Но наш левый активист, общающийся с пресловутым либералом, оказывается из нормальных и адекватных левых, которые к упомянутому право-левацкому мракобесию отношения не имеют. И, как выясняется, чисто по-человечески он либералу как раз крайне близок — потому что, в отличии от, например, злобных националистов, подозрительно косящихся на форму чужого носа, неистово вскидывающих руку в фашистском приветствии и истошно орущих «Слава России!», он на самом деле хороший и приятный человек, организующий лекции и фестивали, концерты и выставки, выступающий против любых форм дискриминации, защищающий животных, устраивающий раздачу еды бездомным, спасающий от вырубки леса, и вообще занимающийся всем тем, что, помимо сугубо политической деятельности, присуще нормальному адекватному левому активисту, да и просто человеку.

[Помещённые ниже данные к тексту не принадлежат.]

-- ==== Sys2Proof/Machine/Arith.lean ====
section
/-! DEFINITION. ADC and SBC (spec/42_logic_arith.md R176 to R178), for each decimal policy (spec/93_implementation_defined.md U3); the machine runs with the decided one, `Config.decimalPolicy`. -/

namespace Sys2Proof.Machine

/-- `A` and the four arithmetic flags from the result of an addition or subtraction (42_logic_arith.md R176, R177). -/
def setResult (r : Alu) (s : State) : State := (s.setA r.value).setFlags (setAlu r s.flags)

/-- ADC with operand `m`: binary when `D = 0`, else by policy; under `fault` it raises `UnsupportedOpcode` before any state changes
(42_logic_arith.md R176, R178). Reading has no side effect, so an operand computed and not used is an operand not read. -/
def adc (policy : DecimalPolicy) (length cycles : Nat) (m : Byte) (s : State) : Result :=
  if s.flags.d then
    match policy with
    | .fault => unsupported s
    | .binary => finish length cycles (setResult (adcBinary s.a m s.flags.c) s)
    | .nmosBcd => finish length cycles (setResult (adcNmosBcd s.a m s.flags.c) s)
  else finish length cycles (setResult (adcBinary s.a m s.flags.c) s)

/-- SBC with operand `m`: binary when `D = 0`, else by policy; under `fault` it raises `UnsupportedOpcode` before any state changes
(42_logic_arith.md R177, R178). -/
def sbc (policy : DecimalPolicy) (length cycles : Nat) (m : Byte) (s : State) : Result :=
  if s.flags.d then
    match policy with
    | .fault => unsupported s
    | .binary => finish length cycles (setResult (sbcBinary s.a m s.flags.c) s)
    | .nmosBcd => finish length cycles (setResult (sbcNmosBcd s.a m s.flags.c) s)
  else finish length cycles (setResult (sbcBinary s.a m s.flags.c) s)

/-- ADC immediate, opcode 0x69 (42_logic_arith.md R176). -/
def execAdcImm (data : Byte) (s : State) : Result :=
  adc Config.decimalPolicy 2 2 data s

/-- ADC zero page, opcode 0x65 (42_logic_arith.md R176). -/
def execAdcZp (zp : Byte) (s : State) : Result :=
  adc Config.decimalPolicy 2 3 (s.memRead (eaZp zp)) s

/-- ADC zero page,X, opcode 0x75 (42_logic_arith.md R176). -/
def execAdcZpx (zp : Byte) (s : State) : Result :=
  adc Config.decimalPolicy 2 4 (s.memRead (eaZpx zp s)) s

/-- ADC absolute, opcode 0x6D (42_logic_arith.md R176). -/
def execAdcAbs (addr : Addr) (s : State) : Result :=
  adc Config.decimalPolicy 3 4 (s.memRead addr) s

/-- ADC absolute,X, opcode 0x7D (42_logic_arith.md R176). -/
def execAdcAbx (addr : Addr) (s : State) : Result :=
  adc Config.decimalPolicy 3 (4 + (pxAbx addr s).toNat) (s.memRead (eaAbx addr s)) s

/-- ADC absolute,Y, opcode 0x79 (42_logic_arith.md R176). -/
def execAdcAby (addr : Addr) (s : State) : Result :=
  adc Config.decimalPolicy 3 (4 + (pxAby addr s).toNat) (s.memRead (eaAby addr s)) s

/-- ADC (zero page,X), opcode 0x61 (42_logic_arith.md R176). -/
def execAdcIzx (zp : Byte) (s : State) : Result :=
  adc Config.decimalPolicy 2 6 (s.memRead (eaIzx zp s)) s

/-- ADC (zero page),Y, opcode 0x71 (42_logic_arith.md R176). -/
def execAdcIzy (zp : Byte) (s : State) : Result :=
  adc Config.decimalPolicy 2 (5 + (pxIzy zp s).toNat) (s.memRead (eaIzy zp s)) s

/-- SBC immediate, opcode 0xE9 (42_logic_arith.md R177). -/
def execSbcImm (data : Byte) (s : State) : Result :=
  sbc Config.decimalPolicy 2 2 data s

/-- SBC zero page, opcode 0xE5 (42_logic_arith.md R177). -/
def execSbcZp (zp : Byte) (s : State) : Result :=
  sbc Config.decimalPolicy 2 3 (s.memRead (eaZp zp)) s

/-- SBC zero page,X, opcode 0xF5 (42_logic_arith.md R177). -/
def execSbcZpx (zp : Byte) (s : State) : Result :=
  sbc Config.decimalPolicy 2 4 (s.memRead (eaZpx zp s)) s

/-- SBC absolute, opcode 0xED (42_logic_arith.md R177). -/
def execSbcAbs (addr : Addr) (s : State) : Result :=
  sbc Config.decimalPolicy 3 4 (s.memRead addr) s

/-- SBC absolute,X, opcode 0xFD (42_logic_arith.md R177). -/
def execSbcAbx (addr : Addr) (s : State) : Result :=
  sbc Config.decimalPolicy 3 (4 + (pxAbx addr s).toNat) (s.memRead (eaAbx addr s)) s

/-- SBC absolute,Y, opcode 0xF9 (42_logic_arith.md R177). -/
def execSbcAby (addr : Addr) (s : State) : Result :=
  sbc Config.decimalPolicy 3 (4 + (pxAby addr s).toNat) (s.memRead (eaAby addr s)) s

/-- SBC (zero page,X), opcode 0xE1 (42_logic_arith.md R177). -/
def execSbcIzx (zp : Byte) (s : State) : Result :=
  sbc Config.decimalPolicy 2 6 (s.memRead (eaIzx zp s)) s

/-- SBC (zero page),Y, opcode 0xF1 (42_logic_arith.md R177). -/
def execSbcIzy (zp : Byte) (s : State) : Result :=
  sbc Config.decimalPolicy 2 (5 + (pxIzy zp s).toNat) (s.memRead (eaIzy zp s)) s

end Sys2Proof.Machine
end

Затронем, заодно, классовое положение нашего среднестатистического «либерала». С большой вероятностью, это обыкновенный наёмный работник, всё отличие которого от истинного пролетария, за которого так ратует левый активист, состоит в том, что свою рабочую силу он продаёт, не стоя за станком, а сидя за компьютером, и обусловлено это всего лишь тем, что он житель столицы, а не промышленного моногорода. Со значительно меньшей вероятностью, это мелкий предприниматель. Причём, не ярый приверженец капитализма, стремящийся жестоко эксплуатировать чужой труд, а всего-навсего человек, нашедший такой выход из положения, потому что не желал вкалывать на хозяина, что, по сути, является абсолютно естественным и совершенно антикапиталистическим стремлением к свободному труду.
А что же с классовым положением левого активиста? Да он точно такой же наёмный работник, с большой долей вероятности работающий в офисе, а не на заводе, просто по той же причине своей столичности, либо человек с частичной занятостью, зарабатывающий на жизнь трудом прекарного типа, что само по себе близко к тому же мелкому предпринимательству.
Итак, наш левый активист, оказавшись крайне близок «либералу» как по личным качествам, так и по социальному статусу, решает объяснить тому, что есть такое на самом деле левая идея. Он объясняет, что коммунизм — это вовсе не ГУЛАГ, продразвёрстка и пустые прилавки. Коммунизм – это безгосударственное общество всеобщего счастья и благополучия, в котором люди занимаются свободным творчеством, в котором удовлетворены потребности каждого, в котором нет места никаким формам эксплуатации (как человека человеком, так и человека государством), наёмному труду, товарно-денежным отношениям, финансовой системе, авторитарной власти (ни в виде открытой диктатуры некого очередного ЦК КПСС, ни в виде скрытой диктатуры криминального конгломерата чиновников и олигархов, прячущегося за красивой ширмой представительной демократии), дискриминации по признакам национальности, гендера, ориентации, т.е. описывает идеальное на его взгляд устройство социума. А что же «либерал»? Он в ужасе шарахается в сторону, прикрываясь томиком Айн Рэнд в надежде, что левый активист сгинет в дыму и пламени? Нет, он всего-навсего отвечает: «Да, это прекрасная картина общества, но, к большому сожалению, это только утопия». И в этот самый момент он превращается из так называемого либерала в простого потенциального левого, всего лишь сомневающегося в возможности реализации столь привлекательной идеи и оттого склоняющегося к на его взгляд наименьшему злу.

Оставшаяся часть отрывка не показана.